Metadata-Version: 2.4
Name: lionscraper
Version: 1.0.2
Summary: LionScraper bridge daemon, thin MCP stdio, and CLI — local HTTP + WebSocket to Chrome extension (Python)
Author: LionScraper
License: MIT
Keywords: lionscraper,mcp,cli,web-scraping,chrome-extension
Classifier: Development Status :: 4 - Beta
Classifier: Intended Audience :: Developers
Classifier: License :: OSI Approved :: MIT License
Classifier: Programming Language :: Python :: 3
Classifier: Programming Language :: Python :: 3.10
Classifier: Programming Language :: Python :: 3.11
Classifier: Programming Language :: Python :: 3.12
Requires-Python: >=3.10
Description-Content-Type: text/markdown
Requires-Dist: aiohttp>=3.9.0
Requires-Dist: httpx>=0.27.0
Requires-Dist: pydantic>=2.6.0
Requires-Dist: mcp>=1.8.0
Requires-Dist: websockets>=12.0
Provides-Extra: dev
Requires-Dist: pytest>=8.0; extra == "dev"
Requires-Dist: pytest-asyncio>=0.24.0; extra == "dev"

# LionScraper (Python)

Python edition of **LionScraper**: a local **HTTP + WebSocket** daemon that talks to the **Chrome/Edge LionScraper extension**, plus a **thin MCP server** over **stdio** that forwards tool calls to the daemon.
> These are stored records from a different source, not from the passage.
/-- The first TAGGED slot that holds a kernel up: a slot it reads that is not full, or one it writes that is not empty (R176). -/
def kernHold (s : State) (k : Kern) (w : Work) : Option (Nat × Bool) :=
  match ((w.reads.map (fun r => slotsOf r.1 r.2)).flatten).find? (fun x => s.inTagged k.t x && !(s.isFull k.t x)) with
  | some x => some (x, true)
  | none => ((slotsOf k.dst w.out.length).find? (fun x => s.inTagged k.t x && s.isFull k.t x)).map (fun x => (x, false))

/-- The whole slots a kernel empties or fills by its own fill or empty: field 5, bits 0 and 1 (R176; log entry 12); `out` tells
whether a command started it, so that what it fills comes from outside the run (R277). -/
def kernTags (s : State) (k : Kern) (w : Work) (out : Bool) : State :=
  let (a, n) := w.reads.headD (0, 0)
  let s := if natBit (k.f 5) 0 then
      forEach ((slotsOf a n).filter (s.inTagged k.t)) (fun x s => s.setFull k.t x false) s else s
  if natBit (k.f 5) 1 then
    forEach ((slotsOf k.dst w.out.length).filter (s.inTagged k.t)) (fun x s =>
      let s := s.setFull k.t x true
      match out, s.regionOf k.t x with
      | true, some g => s.feedOut k.t g
      | _, _ => s) s
  else s

/-- The partition of a kernel's tile. -/
def stayPart (s : State) (t : Nat) : Nat := (s.tileOwner t).getD 0

/-- The end of a kernel: its lock is released, its core is free, its result goes to its command or to STAY_JOIN
(R171, R172). -/
def stayEnd (s : State) (t c : Nat) (result : W32) : State :=
  let k := s.stay t c
  let s := match k.lock with
    | some n => if k.lockHeld then s.lockRelease n else s
    | none => s
  let s := (s.setStay t c { k with owner := none, lock := none, lockHeld := false, abandoned := false, params := []
                                   result := result }).setStayStat t c 0 0
  let s := s.traceEv (0x10 + t) 0x21 (some (s.stayPart t)) [(16, result.toNat)]
  match k.owner with
  | some (.cmd r g) => s.finish r g 0 result.toNat
  | _ => s

/-- The kernel's lock asked for: granted now, or waited for once (R171, R181). -/
def stayLock (s : State) (t c n : Nat) : State :=
  if (s.semWaiters n).any (fun w => w.who == .stay t c) then s
  else match s.semRequest n { who := .stay t c, acquire := true } with
    | (true, s) =>
      s.setStay t c { s.stay t c with lockHeld := true, abandoned := s.flag F.SEM_STAT_ABANDONED n }
    | (false, s) => s

/-- RESULT of a kernel: bit 31 tells a lock granted ABANDONED (R171, R184); the rest is the kernel's own (entry 12). -/
def kernResult (k : Kern) (ins : List Int) : W32 :=
  let v := BitVec.ofInt 32 (k.v ins 0xFFFF)
  if lockKernel k.id then (if k.ab then v ||| 0x80000000#32 else v &&& 0x7FFFFFFF#32) else v

/-- Kernel `id` on core `c` of tile `t`: its lock, the tags of its slots, its work and its end. -/
def kernel (s : State) (t c id : Nat) (work : State → Kern → Work) : State :=
  let y := s.stay t c
  if !(s.stayBusy t c) || y.kernel != id || y.waitSlot.isSome || s.resetBusy (s.stayPart t) then s
  else
    let s := match y.lock with
      | some n => if y.lockHeld then s else s.stayLock t c n
      | none => s
    let y := s.stay t c
    if y.lock.isSome && !y.lockHeld then s
    else
      let k : Kern := { t := t, id := id, p := y.params, ab := y.abandoned }
      let w := work s k
      match s.kernHold k w with
      | some (x, want) => s.setStay t c { y with waitSlot := some (slotKey t x, want) }
      | none =>
        let cmd := match y.owner with
          | some (.cmd _ _) => true
          | _ => false
        let ins := w.reads.map (fun r => (leNat (s.deckGet t r.1 r.2) : Int))
        (((s.deckPut t k.dst w.out).kernTags k w cmd)).stayEnd t c (kernResult k ins)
Behavior is intended to match the npm/`packages/node` implementation in this repository.

## Requirements

- Python **3.10+**
- The LionScraper browser extension installed and configured to use the same **PORT** as the daemon (default **13808**).

## Install

From PyPI (when published):

```bash
pip install lionscraper
```

From a checkout of this repo:

```bash
cd packages/python
pip install -e ".[dev]"
```

## Commands

| Command | Role |
|--------|------|
| `lionscraper` | Full CLI (`daemon`, `stop`, `scrape`, `ping`, …). |
| `lionscraper-mcp` | If **no** extra arguments: thin MCP over stdio. **Any** extra argument delegates to the same CLI as `lionscraper`. |

Equivalent module entry:

```bash
python -m lionscraper --help
python -m lionscraper daemon
```

## MCP client configuration

Use **`lionscraper-mcp`** as the MCP server command (no arguments) so the host spawns thin MCP stdio:

```json
{
  "mcpServers": {
    "lionscraper": {
      "command": "lionscraper-mcp",
      "env": {
        "PORT": "13808",
        "LANG": "en-US"
      }
    }
  }
}
```

To run the same routing as `lionscraper-mcp` via Python (stdio MCP when there are **no** extra arguments after the module name):

```json
"command": "python",
"args": ["-m", "lionscraper"]
```

Thin stdio mode is selected only when `sys.argv` after the program entry has **length 0** (same as Node). Any extra token (including `--debug`) selects the CLI path instead.

## Environment variables

| Variable | Meaning |
|----------|---------|
| `PORT` | HTTP + WebSocket listen port (default **13808**). Must match the extension bridge port. |
| `TOKEN` | Optional bearer token for `Authorization` on loopback HTTP. |
| `DAEMON` | Set to `0` to disable auto-start of the daemon from CLI / thin MCP. |
| `TIMEOUT` | Default timeout hints (see root repo docs). |
| `LANG` | Locale for log and tool metadata (`en-US` / `zh-CN`). |

## PyPI release (maintainers)

```bash
cd packages/python
python -m pip install build twine
python -m build
python -m twine upload dist/*
```

Project name on PyPI: **`lionscraper`** (single package providing both console scripts).

## Parity with Node

This package mirrors `packages/node`: bridge protocol, daemon HTTP API (`/v1/health`, `/v1/daemon/shutdown`, `/v1/tools/call` with optional NDJSON progress), port probing, and tool input validation (Pydantic vs Zod). Locale JSON is copied under `src/locale/` so the Python wheel does not depend on the Node tree.

## Development tests

```bash
cd packages/python
pytest
```

## Manual smoke test

1. Start the daemon: `lionscraper daemon` (or let CLI / `lionscraper-mcp` auto-spawn with default `DAEMON`).
2. Connect the extension to `ws://127.0.0.1:<PORT>` (same as HTTP).
3. `curl -s http://127.0.0.1:13808/v1/health` — expect JSON with `"ok": true` and `identity` **lionscraper** when ready.
4. Run `lionscraper-mcp` with no args under an MCP host and list tools — expect `ping`, `scrape`, `scrape_article`, etc.

Chinese documentation: [README_cn.md](README_cn.md).